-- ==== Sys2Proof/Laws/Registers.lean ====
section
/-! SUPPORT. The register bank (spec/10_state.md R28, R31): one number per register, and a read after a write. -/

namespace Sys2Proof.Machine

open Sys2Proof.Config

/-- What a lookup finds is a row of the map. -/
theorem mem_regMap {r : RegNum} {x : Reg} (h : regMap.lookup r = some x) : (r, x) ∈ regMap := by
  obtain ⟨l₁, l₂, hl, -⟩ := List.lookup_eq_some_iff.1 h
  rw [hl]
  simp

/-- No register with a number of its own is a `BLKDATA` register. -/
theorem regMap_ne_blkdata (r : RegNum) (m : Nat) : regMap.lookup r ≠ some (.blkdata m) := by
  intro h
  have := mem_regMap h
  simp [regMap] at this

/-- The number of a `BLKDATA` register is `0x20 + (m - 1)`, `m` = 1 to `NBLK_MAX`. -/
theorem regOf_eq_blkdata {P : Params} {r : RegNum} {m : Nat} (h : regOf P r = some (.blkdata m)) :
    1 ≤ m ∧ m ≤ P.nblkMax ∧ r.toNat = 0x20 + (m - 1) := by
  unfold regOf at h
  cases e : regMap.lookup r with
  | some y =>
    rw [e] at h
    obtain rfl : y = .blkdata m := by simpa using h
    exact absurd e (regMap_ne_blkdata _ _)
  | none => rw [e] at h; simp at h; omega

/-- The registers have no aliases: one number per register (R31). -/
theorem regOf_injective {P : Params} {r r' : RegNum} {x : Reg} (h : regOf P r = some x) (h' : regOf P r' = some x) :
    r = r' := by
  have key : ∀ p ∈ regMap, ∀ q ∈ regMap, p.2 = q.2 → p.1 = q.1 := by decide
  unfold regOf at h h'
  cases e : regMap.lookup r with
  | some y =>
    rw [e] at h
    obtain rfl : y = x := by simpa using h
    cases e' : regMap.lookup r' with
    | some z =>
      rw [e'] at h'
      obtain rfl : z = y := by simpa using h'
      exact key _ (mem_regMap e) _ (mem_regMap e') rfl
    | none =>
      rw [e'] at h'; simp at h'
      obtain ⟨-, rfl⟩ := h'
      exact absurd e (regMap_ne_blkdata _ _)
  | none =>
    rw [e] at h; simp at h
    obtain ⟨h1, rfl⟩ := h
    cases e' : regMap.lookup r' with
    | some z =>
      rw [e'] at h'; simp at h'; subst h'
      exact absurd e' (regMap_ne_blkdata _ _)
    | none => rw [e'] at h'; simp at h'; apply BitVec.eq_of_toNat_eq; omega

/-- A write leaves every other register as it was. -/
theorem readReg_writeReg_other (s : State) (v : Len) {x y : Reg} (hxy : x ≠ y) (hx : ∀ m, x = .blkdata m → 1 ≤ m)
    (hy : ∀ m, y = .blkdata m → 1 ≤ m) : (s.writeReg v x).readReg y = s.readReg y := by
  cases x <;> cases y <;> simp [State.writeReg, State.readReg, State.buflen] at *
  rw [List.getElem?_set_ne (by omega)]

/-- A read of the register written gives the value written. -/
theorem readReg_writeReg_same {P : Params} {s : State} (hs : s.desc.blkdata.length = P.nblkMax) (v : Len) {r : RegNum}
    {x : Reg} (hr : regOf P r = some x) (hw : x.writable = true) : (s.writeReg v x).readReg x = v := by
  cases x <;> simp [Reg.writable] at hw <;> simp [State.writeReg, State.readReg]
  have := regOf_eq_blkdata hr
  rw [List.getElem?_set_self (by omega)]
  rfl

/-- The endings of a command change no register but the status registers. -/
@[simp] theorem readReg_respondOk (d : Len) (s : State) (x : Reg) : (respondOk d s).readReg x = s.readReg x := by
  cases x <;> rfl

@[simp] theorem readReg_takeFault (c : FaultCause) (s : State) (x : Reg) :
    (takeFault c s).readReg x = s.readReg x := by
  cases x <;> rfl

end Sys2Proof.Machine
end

+===+

[Task objective] Report how many lines of the entries include the word "have", and let the number stand alone.

[Solution to this exercise] 4